FIG. 2 is a schematic diagram of a nucleic acid detection process of the digital microfluidic chip based on isothermal amplification and gene editing provided by the present invention;

FIG. 3 is a graph showing the results of detecting Mycoplasma pneumoniae DNA in nasopharyngeal swab samples according to the present invention;

FIG. 4 is a graph showing the results of detecting influenza A and B viral RNA in respiratory secretions provided by the present invention;

FIG. 5 is a graph showing the results of detecting hepatitis B virus DNA in serum according to the present invention;

FIG. 6 is a graph showing the results of detecting tobacco mosaic virus RNA in plants according to the present invention;

FIG. 7 is a graph showing the results of sensitivity of the present invention for detecting influenza A virus in respiratory secretions;

FIG. 8 is a graph showing the results of sensitivity control for detection of influenza A virus in respiratory secretions using real-time fluorescent quantitative PCR.

Detailed Description

The embodiments of the present invention are described below with reference to specific embodiments, and other advantages and effects of the present invention will be easily understood by those skilled in the art from the disclosure of the present specification. The invention is capable of other and different embodiments and of being practiced or of being carried out in various ways, and its several details are capable of modification in various respects, all without departing from the spirit and scope of the present invention.

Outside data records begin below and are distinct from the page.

-- ==== Sys2Proof/Machine/Chain.lean ====
section
/-! DEFINITION. The cascade: links, time transfer, enumeration, positions and forwarding (R517 to R526,
R531 to R534). -/

namespace Sys2Proof.Machine

def State.setCas (s : State) (f : Casc → Casc) : State := { s with cas := f s.cas }

/-- CAS is ON and enabled. -/
def State.casRuns (s : State) : Bool := s.ready Dm.cas && s.enabled Pg.cas

/-! ### Events (R533) -/

/-- CAS posts an event while CAS_EVCFG.EN is set. -/
def State.casEvent (s : State) (kind pos : Nat) (value : Word) : State :=
  let cfg := s.reg Pg.cas 0 0x824
  if bit cfg 31 then
    s.report { unit := Pg.cas, tail := bits cfg 29 24, status := Sc.done, tag := word (kind * 0x1000000 + pos % 8)
               ns := s.tim.ns, sec := s.tim.sec, rep6 := value }
  else s

/-! ### Links (R520, R534) -/

def State.casLink (s : State) (down : Bool) : LinkSt := if down then s.cas.dn else s.cas.up

def State.setLink (s : State) (down : Bool) (x : LinkSt) : State :=
  s.setCas (fun c => if down then { c with dn := x } else { c with up := x })

/-- A link is lost; below a lost CAS_UP the slave clears REG and CAS_LOCK. -/
def State.linkLost (s : State) (down : Bool) : State :=
  if s.casLink down = .down then s
  else
    let s := (s.setLink down .down).event Pg.cas 0
    let s := (s.count Pg.cas 0 0x81C 15 0 1).casEvent 4 s.cas.position (word down.toNat)
    if down || s.cas.master then s
    else (s.setCas (fun c => { c with reg := false })).setTim (fun t => { t with casLock := false })

/-- Both links are lost: CAS leaves ON, or EN is cleared. -/
def State.linksLost (s : State) : State := (s.linkLost false).linkLost true

/-- `LINK_TRAIN_START`: a peer's signal is detected. A master ignores it on CAS_UP (R518), and a part at
position 7 keeps CAS_DN DOWN (R517). -/
def execLinkTrainStart (down : Bool) (s : State) : Host.Outcome State Fault Refusal :=
  .next (
    if !s.casRuns ∨ s.casLink down ≠ .down then s
    else if !down ∧ s.cas.master then s.event Pg.cas 3
    else if down ∧ 7 ≤ s.cas.position then s
    else s.setLink down .training)

/-- `LINK_UP`. -/
def execLinkUp (down : Bool) (s : State) : Host.Outcome State Fault Refusal :=
  .next (if s.casRuns ∧ s.casLink down = .training then (s.setLink down .up).event Pg.cas 0 else s)

/-- `LINK_TRAIN_TIMEOUT`: alignment starts again. -/
def execLinkTrainTimeout (down : Bool) (s : State) : Host.Outcome State Fault Refusal :=
  .next (if s.casRuns ∧ s.casLink down = .training then s.setLink down .training else s)

/-- `CELL_CRC_FAIL`: the cell is sent again, and counted. -/
def execCellCrcFail (down : Bool) (s : State) : Host.Outcome State Fault Refusal :=
  .next (if s.casRuns ∧ s.casLink down = .up then s.count Pg.cas 0 0x81C 31 16 1 else s)

/-- `LINK_DOWN`: 16 failures of one cell, or symbol lock lost for 1 µs. -/
def execLinkDown (down : Bool) (s : State) : Host.Outcome State Fault Refusal :=
  .next (if s.casLink down = .up then s.linkLost down else s)

/-! ### Time (R260, R521) -/

/-- A slave steers to an offset: the first is loaded as a SET and sets CAS_LOCK and TRUSTED; later ones step from
10 µs on, and slew below. -/
def State.casSteer (s : State) (o : Int) (addend : Word) : State :=
  let s := if s.reg Pg.tim 0 0x810 = addend then s
    else (s.setReg Pg.tim 0 0x810 addend).setTim (fun t => { t with window := none })
  if !s.tim.casLock then
    let s := (s.setUnits ((s.timUnits : Int) + o * 2 ^ 28)).adjusted true
    s.setTim (fun t => { t with casLock := true })
  else if 10000 ≤ o.natAbs then s.timStep o false
  else if o = 0 ∧ s.tim.slew.isNone then s
  else s.timSlew o false

/-- `CAS_TIMING_EXCHANGE`: on CAS_DN the round trip is noted; on CAS_UP the offset is the departure time plus half
the round trip, minus the receive stamp. -/
def execCasTimingExchange (down : Bool) (sec ns rtt : Nat) (addend : Word) (s : State) : Host.Outcome State Fault Refusal :=
  .next (
    if !s.casRuns ∨ s.casLink down ≠ .up then s
    else if down then s.setCas (fun c => { c with rttDn := rtt % 65536 })
    else if s.cas.master ∨ !s.tim.running then s
    else
      let s := s.setCas (fun c => { c with rttUp := rtt % 65536 })
      let o : Int := ((sec * 1000000000 + ns : Nat) : Int) + inSteps 521 2 rtt - s.nowNs
      let (f, s) := s.fresh
      let fits : Bool := decide (-2 ^ 31 ≤ o ∧ o < 2 ^ 31)
      (s.setReg Pg.cas 0 0x820 (if fits then word (unsigned 32 o) else f)).casSteer o addend)

/-! ### Enumeration and positions (R522, R523, R534) -/

def State.setPos (s : State) (k : Nat) (x : CasPos) : State :=
  s.setCas (fun c => { c with pos := Sparse.set {} c.pos k x })

/-- An executing item names one position only. -/
def Item.namesOne (i : Item) (k : Nat) : Bool :=
  i.unit == Pg.cas && (i.opcode == 1 || i.opcode == 6) && i.uparam % 8 == k && i.st == .active && i.result.isNone

/-- An executing mask item names a position. -/
def Item.maskNames (i : Item) (k : Nat) : Bool :=
  i.unit == Pg.cas && (2 ≤ i.opcode && i.opcode ≤ 5) && i.casNames.contains k && i.st == .active && i.result.isNone

/-- The item with number `k` of what it keeps replaced. -/
def Item.keep (i : Item) (k : Nat) (v : Word) : Item :=
  { i with lat := (List.range 3).map (fun j => if j = k then v else i.lat.getD j 0) }

/-- Items that name one lost position complete (step 1 of R534). -/
def State.endOne (s : State) (k : Nat) : State :=
  (s.flm.ift.filter (fun i => i.namesOne k)).foldl (fun s i => s.retireWith i.id Sc.abortedDomainOff) s

/-- Mask items that run remember a lost position, and end DONE_WARN (step 2 of R534). -/
def State.markMask (s : State) (k : Nat) : State :=
  (s.flm.ift.filter (fun i => i.maskNames k)).foldl
    (fun s i => s.updItem i.id (fun i => i.keep 0 (setBit (i.lat.getD 0 0) k true))) s

/-- A lost position is ABSENT, and its event is posted (step 3 of R534). -/
def State.dropPos (s : State) (k : Nat) : State :=
  let x := s.casPos k
  (s.setPos k { x with st := .absent }).casEvent 3 k (word x.sepoch.toNat)

/-- Positions are lost, in the order of R534. -/
def State.losePoss (s : State) (ks : List Nat) : State :=
  let ks := ks.filter (fun k => (s.casPos k).st != .absent)
  ks.foldl State.dropPos (ks.foldl State.markMask (ks.foldl State.endOne s))

/-- A position at which a part is found. -/
def State.foundPos (s : State) (k : Nat) (f : CasFound) : State :=
  let x := s.casPos k
  let y := { x with hw := f.hw, boot := f.boot }
  match x.st with
  | .absent => ((s.setPos k { y with st := .new }).event Pg.cas 2).casEvent 2 k f.hw
  | .registered => s.setPos k (if f.reg then y else { y with st := .new })
  | .new => s.setPos k y

/-- The master enumerates the chain. -/
def State.enumerate (s : State) (found : List CasFound) : State :=
  let found := if s.cas.dn = .up then found.take 7 else []
  let n := found.length + 1
  let s := s.setCas (fun c => { c with len := n, chaingen := c.chaingen + 1 })
  let s := (s.event Pg.cas 1).casEvent 1 0 (word n)
  let s := found.zipIdx.foldl (fun s (f, k) => s.foundPos (k + 1) f) s
  s.losePoss ((List.range 8).filter (n ≤ ·))

/-- `ENUMERATION`: the master's; a slave takes its position. -/
def execEnumeration (found : List CasFound) (position : Nat) (s : State) : Host.Outcome State Fault Refusal :=
  .next (
    if !s.casRuns then s
    else if s.cas.master then s.enumerate found
    else if s.cas.up = .up ∧ 1 ≤ position ∧ position ≤ 7 then s.setCas (fun c => { c with position })
    else s)

/-- A write of CAS_POSCTRL. -/
def State.posCtrlWrite (s : State) (ini : Initiator) (k : Nat) (v : Word) : State :=
  let x := s.casPos k
  if s.locked Pg.cas then s.lockedErr ini Pg.cas (0x940 + 4 * k)
  else if bit v 0 ∧ bit v 1 then s.raise Pg.cas ini (0x940 + 4 * k) 0 Err.range
  else if bit v 0 ∧ x.st = .new then s.setPos k { x with st := .registered, sepoch := x.sepoch + 1 }
  else if bit v 1 then s.losePoss [k]
  else s

/-- `ACCEPT`: on the master a write of CAS_POSCTRL; on a slave the master's ACCEPT sets REG. -/
def execCasAccept (ini : Initiator) (position : Nat) (s : State) : Host.Outcome State Fault Refusal :=
  .next (
    if !s.cas.master ∧ ini = .cas ∧ position = s.cas.position then
      (if s.casRuns ∧ s.cas.up = .up then s.setCas (fun c => { c with reg := true }) else s)
    else s.pageWrite ini Pg.cas (0x940 + 4 * (position % 8)) 1 (fun s => s.posCtrlWrite ini (position % 8) 1))

/-- `DROP`. -/
def execCasDrop (ini : Initiator) (position : Nat) (s : State) : Host.Outcome State Fault Refusal :=
  .next (s.pageWrite ini Pg.cas (0x940 + 4 * (position % 8)) 2 (fun s => s.posCtrlWrite ini (position % 8) 2))

/-! ### Forwarding (R525, R526) -/

/-- PHY_HR_CONS advances past the slots of forwarded frames, up to the first slot not yet forwarded. -/
def State.releaseFwd (s : State) (ring : Nat) : Nat → State
  | 0 => s
  | n + 1 =>
    let c := s.hrCons ring % s.hrSize ring
    if s.cas.fwd.contains (ring, c) then
      let s := s.setCas (fun x => { x with fwd := x.fwd.erase (ring, c) })
      (s.hrConsWrite ring (word ((s.hrCons ring + 1) % (2 * s.hrSize ring)))).releaseFwd ring n
    else s

/-- The PSDU octets of a report, from its Hopper ring. -/
def State.psduOf (s : State) (ring index n : Nat) : List Byte :=
  let base := (s.hr ring 0).toNat
  let len := s.hrSize ring * s.hrSlot ring
  (List.range n).map (fun j => s.memOctet (base + (index * s.hrSlot ring + j) % len))

/-- CAS reads the frame's slots, from the first to the ring's end and then from its start; whether it must wait. -/
def State.psduRead (s : State) (ring index n : Nat) : State × Bool :=
  let base := (s.hr ring 0).toNat
  let len := s.hrSize ring * s.hrSlot ring
  let start := index * s.hrSlot ring % len
  let first := min n (len - start)
  let (s, a) := s.unitRead (base + start) first
  let (s, b) := s.unitRead base (n - first)
  (s, match a, b with
    | .waits, _ => true
    | _, .waits => true
    | _, _ => false)

/-- `FORWARD_ENTRY`: a registered slave sends the next entry of the forwarded ring; the master has taken it. -/
def execForwardEntry (flips : List Flip) (s : State) : Host.Outcome State Fault Refusal :=
  let s := s.applyFlips flips
  .next (
    let cfg := s.reg Pg.cas 0 0x804
    let t := bits cfg 29 24
    if s.cas.master ∨ !s.cas.reg ∨ !s.casRuns ∨ !bit cfg 31 ∨ s.cas.up ≠ .up ∨ s.trProd t = s.trCons t then s
    else
      let a := (s.reg Pg.flm t Fl.trBase).toNat + 32 * (s.trCons t % s.trSize t)
      match s.unitRead a 32 with
      | (s, .ok bs _) =>
        match knownBytes bs with
        | none => s
        | some bs =>
          let ws := wordsOfBytes 8 bs
          let unit := bits (ws.getD 1 0) 23 16
          let next := word ((s.trCons t + 1) % (2 * s.trSize t))
          if unit = Pg.chz ∨ unit = Pg.phy then
            let ring := bits (ws.getD 2 0) 31 28
            let n := bits (ws.getD 3 0) 23 0
            let index := bits (ws.getD 1 0) 9 0
            let slots := (n + s.hrSlot ring - 1) / s.hrSlot ring
            let (s, waits) := s.psduRead ring index n
            if waits then s
            else
              let s := s.setCas (fun c => { c with
                sent := bs ++ s.psduOf ring index n
                fwd := c.fwd ++ (List.range slots).map (fun k => (ring, (index + k) % s.hrSize ring)) })
              (s.trConsWrite t next).releaseFwd ring (s.hrSize ring)
          else (s.setCas (fun c => { c with sent := bs })).trConsWrite t next
      | (s, _) => s)

/-- The receive ring of the master. -/
def State.rxSize (s : State) : Nat := 2 ^ s.fieldOf Pg.cas 0 0x80C 3 0
def State.rxProd (s : State) : Nat := s.fieldOf Pg.cas 0 0x810 10 0
def State.rxCons (s : State) : Nat := s.fieldOf Pg.cas 0 0x814 10 0

/-- `FORWARD_RECEIVE`: an entry of a registered slave is written into its slot and reported; a full ring takes none. -/
def execForwardReceive (origin : Nat) (unlocked : Bool) (entry : List Word) (psdu : List Byte) (flips : List Flip) (s : State) :
    Host.Outcome State Fault Refusal :=
  let s := s.applyFlips flips
  .next (
    let cfg := s.reg Pg.cas 0 0x80C
    if !s.cas.master ∨ !s.casRuns ∨ s.cas.dn ≠ .up ∨ !bit cfg 31 ∨ (s.casPos origin).st ≠ .registered ∨
        subMod (2 * s.rxSize) s.rxProd s.rxCons = s.rxSize then s
    else
      let w := fun k => entry.getD k 0
      let slot := s.rxProd % s.rxSize
      let bs := bytesOfWords ((List.range 8).map w) ++ psdu.take 4064
      match s.unitWrite ((s.reg Pg.cas 0 0x808).toNat + 4096 * slot) bs with
      | (s, .ok _ _) =>
        let s := s.setReg Pg.cas 0 0x810 (word ((s.rxProd + 1) % (2 * s.rxSize)))
        let unit := bits (w 1) 23 16
        let kind := if unit = Pg.chz ∨ unit = Pg.phy then 1 else 2
        s.report { unit := Pg.cas, tail := bits cfg 29 24, status := bits (w 0) 7 0
                   tag := word (kind * 0x1000000 + unit * 0x10000 + unlocked.toNat * 0x100 + origin % 8)
                   actual := (psdu.take 4064).length, ns := bits (w 4) 29 0, sec := bits (w 5) 17 0, rep6 := w 6, rep7 := w 7, index := slot }
      | (s, _) => s)

/-- A write of CAS_RXCFG; SIZE and TAIL and the base are held while the ring is enabled (R18, R526). -/
def State.rxCfgWrite (s : State) (ini : Initiator) (v : Word) : State :=
  let old := s.reg Pg.cas 0 0x80C
  let v := v &&& word (fld 31 31 + fld 29 24 + fld 3 0)
  if s.locked Pg.cas then s.lockedErr ini Pg.cas 0x80C
  else if bit old 31 then s.setReg Pg.cas 0 0x80C (setBit old 31 (bit v 31))
  else if !bit v 31 then
    (if bits v 3 0 < 4 ∨ 10 < bits v 3 0 then
      (s.setReg Pg.cas 0 0x80C (setBits v 3 0 (bits old 3 0))).raise Pg.cas ini 0x80C 0 Err.range
    else s.setReg Pg.cas 0 0x80C v)
  else if bits v 3 0 < 4 ∨ 10 < bits v 3 0 then
    (s.setReg Pg.cas 0 0x80C (setBit (setBits v 3 0 (bits old 3 0)) 31 false)).raise Pg.cas ini 0x80C 0 Err.enableRefused
  else ((s.setReg Pg.cas 0 0x80C v).setReg Pg.cas 0 0x810 0).setReg Pg.cas 0 0x814 0

/-- A write of CAS_RXBASE. -/
def State.rxBaseWrite (s : State) (ini : Initiator) (v : Word) : State :=
  if s.locked Pg.cas then s.lockedErr ini Pg.cas 0x808
  else if bit (s.reg Pg.cas 0 0x80C) 31 then s
  else s.setReg Pg.cas 0 0x808 (v &&& 0xFFFFF000)

/-- `CAS_RXCONS_WRITE`. -/
def execCasRxconsWrite (ini : Initiator) (value : Word) (s : State) : Host.Outcome State Fault Refusal :=
  .next (s.pageWrite ini Pg.cas 0x814 value (fun s => s.plainWrite ini Pg.cas 0 0x814 value))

In order that the invention may be more fully understood, there now follows a more general description of the invention, as well as the preferred embodiments thereof. The invention may, however, be embodied in many different forms and the scope of the invention is not limited to the embodiments described herein. Rather, the following specific embodiments are provided so that this disclosure will be thorough and complete.

Unless defined otherwise, all technical and scientific terms used herein have the same meaning as commonly understood by one of ordinary skill in the art to which this invention belongs. The terminology used in the description of the invention herein is for the purpose of describing particular embodiments only and is not intended to be limiting of the invention. As used herein, the term "and/or" includes any and all combinations of one or more of the associated listed items.